Table 2. Prevention of colorectal cancer by aspirin or non-steroidal anti-inflammatory drugs.
|
Reduction in incidence (% of animals with tumours) |
Nine retrospective studies clearly demonstrated the protective effects of NSAIDs. The relative risk of colon cancer was approximately 50% for people taking NSAIDs compared with non-users (Figure 1).3-11 Eight of 10 prospective studies demonstrated the same phenomenon (Figure 2).12-21 NSAIDs can also prevent adenoma formation. Overall, the protective effects of NSAIDs were shown in 23 of 25 clinical studies strong evidence for this phenomenon.

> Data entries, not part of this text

-- ==== Sys2Proof/Machine/Control.lean ====
section
/-! DEFINITION. Control of the contexts: NOP, SEM, BRANCH, END, completion of instructions, the two wait limits
(R83, R99, R108, R109, R526). -/

namespace Sys2Proof.Machine

/-- NOP has no effect beyond its header fields (Table 03-4). -/
def execInstrNop (t : Site) (h : Hdr) (s : State) : Host.Outcome State Fault Refusal :=
  .next (s.issueAs t h (plainFlight t h) true true .done)

/-! ### SEM -/

/-- Set a semaphore; a value past 65,535 faults with BOUNDS (R83). -/
def semEff (t : Site) (i v : Nat) (s : State) : Eff :=
  if 65535 < v then .fault .bounds (s.pcAddr t) s else .done (s.setSem t.core i v)

/-- SEM SET. -/
def execSemSet (t : Site) (h : Hdr) (o : SemOps) (s : State) : Host.Outcome State Fault Refusal :=
  .next (s.issueAs t h (plainFlight t h) true o.ok (semEff t o.idx o.value))

/-- SEM ADD. -/
def execSemAdd (t : Site) (h : Hdr) (o : SemOps) (s : State) : Host.Outcome State Fault Refusal :=
  .next (s.issueAs t h (plainFlight t h) true o.ok (fun s1 => semEff t o.idx (s1.sem t.core o.idx + o.value) s1))

/-! ### BRANCH (R526) -/

/-- The program counter of a taken branch. -/
def branchTarget (pc target : Nat) : Nat := (((pc : Int) + 16 * signed 24 target) % (2 ^ 22 : Nat)).toNat

/-- Continue at the target where `taken`, else at the next instruction. -/
def branchTo (t : Site) (o : BranchOps) (taken : Bool) (c : Ctx) (s : State) : Eff :=
  .done (s.setCtx t (if taken then { c with pc := branchTarget c.pc o.target } else c.advance))

/-- Loop counter i. -/
def Ctx.loop (c : Ctx) (i : Nat) : BitVec 32 := nth 0 c.loops i

/-- Set loop counter i. -/
def Ctx.setLoop (c : Ctx) (i : Nat) (v : BitVec 32) : Ctx := { c with loops := setNth c.loops i v }

/-- BRANCH with COND 0. -/
def execBranchAlways (t : Site) (h : Hdr) (o : BranchOps) (s : State) : Host.Outcome State Fault Refusal :=
  .next (s.issueAs t h (plainFlight t h) false (o.ok 0) (fun s1 => branchTo t o true (s1.ctx t) s1))

/-- BRANCH with COND 1: decrement, with 0 giving 2^32 − 1, and branch where the result is not 0. -/
def execBranchLoop (t : Site) (h : Hdr) (o : BranchOps) (s : State) : Host.Outcome State Fault Refusal :=
  .next (s.issueAs t h (plainFlight t h) false (o.ok 1) (fun s1 =>
    let c := s1.ctx t
    let v := c.loop o.loop - 1
    branchTo t o (decide (v ≠ 0)) (c.setLoop o.loop v) s1))

/-- BRANCH with COND 2: branch where all 64 bits of the register are not zero. -/
def execBranchNonzero (t : Site) (h : Hdr) (o : BranchOps) (s : State) : Host.Outcome State Fault Refusal :=
  .next (s.issueAs t h (plainFlight t h) false (o.ok 2) (fun s1 =>
    branchTo t o (decide ((s1.ctx t).sreg o.sreg ≠ 0)) (s1.ctx t) s1))

/-- BRANCH with COND 3: load a loop counter from bits [31:0] of the register; no branch. -/
def execBranchLoadLoop (t : Site) (h : Hdr) (o : BranchOps) (s : State) : Host.Outcome State Fault Refusal :=
  .next (s.issueAs t h (plainFlight t h) true (o.ok 3) (fun s1 =>
    let c := s1.ctx t
    .done (s1.setCtx t (c.setLoop o.loop ((c.sreg o.sreg).setWidth 32)))))

/-! ### END -/

/-- The effect of END: the context holds no lane group any more. Log entry 26 applies (DEDUCED). -/
def endEff (t : Site) (s : State) : Eff :=
  .done ((s.setCtx t { s.ctx t with active := false, laneGroup := 0 }).settleEnd t.core)

/-- END (Table 03-4). -/
def execEnd (t : Site) (h : Hdr) (s : State) : Host.Outcome State Fault Refusal :=
  .next (s.issueAs t h (plainFlight t h) true true (endEff t))

/-! ### Completion (R83, R135) -/

/-- Remove entry i of a list. -/
def dropNth {α : Type} : List α → Nat → List α
  | [], _ => []
  | _ :: l, 0 => l
  | x :: l, i + 1 => x :: dropNth l i

/-- An instruction signals its semaphore; past 65,535 the job faults with BOUNDS (R83), logged at the instruction's address
(log entry 19, DESIGN CHOICE). -/
def State.signal (s : State) (core i pc : Nat) : State :=
  if i = 0 then s
  else if 65535 ≤ s.sem core i then s.coreFault core .bounds (csAddr core pc)
  else s.setSem core i (s.sem core i + 1)

/-- INSTRUCTION_COMPLETE: instruction number `index` of those a core has in flight completes: a committed write
that has landed sets its COMMIT bit, and SIGNAL rises by 1. A MOVE completes when its last remote part is
answered, a NEST when its nest has, and an XMAX, XMERGE or WMAX once its post or merge is applied (R83, R120, R135). A MOVE
that another module refused faults then, at its own address (R109; log entry 19, DESIGN CHOICE). Log entry 31 applies (DEDUCED). -/
def execInstructionComplete (core index : Nat) (s : State) : Host.Outcome State Fault Refusal :=
  .next (
    let k := s.core core
    match k.inflight[index]? with
    | none => s
    | some f =>
      if !f.remote.isEmpty || f.exch || (f.isNest && (s.ctx ⟨core, 0⟩).joined) then s
      else
        let s1 := s.setCore core { k with inflight := dropNth k.inflight index }
        if f.worst ≠ .ok then s1.coreFault core f.worst (csAddr core f.pc)
        else
          match f.commit with
          | none => (s1.signal core f.signal f.pc).settleHalt core
          | some (a, b) =>
            let rd := s1.readCheck s1.coreClass (.core core) a 8
            if rd.1 ≠ .ok then rd.2.coreFault core rd.1 a
            else ((rd.2.putNum a 8 (rd.2.num a 8 ||| 2 ^ b)).signal core f.signal f.pc).settleHalt core)

/-! ### Limits -/

/-- SEM_WAIT_TIMEOUT: a context whose WAIT stayed unmet for longer than `WAIT_NS` faults the job with TIMEOUT (R83,
R108). -/
def execSemWaitTimeout (t : Site) (s : State) : Host.Outcome State Fault Refusal :=
  .next (
    match (s.ctx t).waiting with
    | none => s
    | some i => if s.coreRuns t.core && s.sem t.core i = 0 then s.coreFault t.core .timeout (s.pcAddr t) else s)

/-- The slot that an instruction of a context waits at: one held for posts or merges, or a merge held at the owner. -/
def Ctx.waitsAt (c : Ctx) : Option Nat :=
  match c.held.filterMap (fun x => match x.on with
    | .slot a => some a
    | .entry _ | .pages => none) with
  | a :: _ => some a
  | [] => c.merge.map (·.slot)

/-- Write of `CORE_LIMITS`: 0 or above 500,000 in either field is refused with VERIFY (R108). -/
def coreLimitsWrite (v : Word) (s : State) : Status × State :=
  let w := wget v 50 32
  let x := wget v 18 0
  if w = 0 || decide (500000 < w) || x = 0 || decide (500000 < x) then (.verify, s)
  else (.ok, (s.setFld Fld.CORE_LIMITS_WAIT_NS w).setFld Fld.CORE_LIMITS_XCHG_NS x)

/-- CORE_LIMITS_WRITE. -/
def execCoreLimitsWrite (q : Fin 4) (v : Word) (s : State) : Host.Outcome State Fault Refusal :=
  .next (s.regWrite q Reg.CORE_LIMITS (coreLimitsWrite v))

end Sys2Proof.Machine
end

Figure 1. Summary of retrospective studies of non-steroidal anti-inflammatory drug use and colorectal cancer.
Figure 2. Summary of prospective studies of non-steroidal anti-inflammatory drug use and colorectal cancer.
Molecular Pathways of Action
There are 2 pathways that may be relevant to efficacy of NSAIDs in preventing colorectal cancer (Figure 3). NSAIDs inhibit the cyclooxygenase (COX) enzyme. By inhibiting the COX enzyme, formation of prostaglandin is prevented and proliferation is inhibited. It has recently been found that NSAIDs also inhibit the APC 
-catenin pathway by inhibiting proliferator peroxisome-activating receptors. In this way, they complement the process of apoptosis. Therefore, NSAIDs both inhibit proliferation and augment apoptosis.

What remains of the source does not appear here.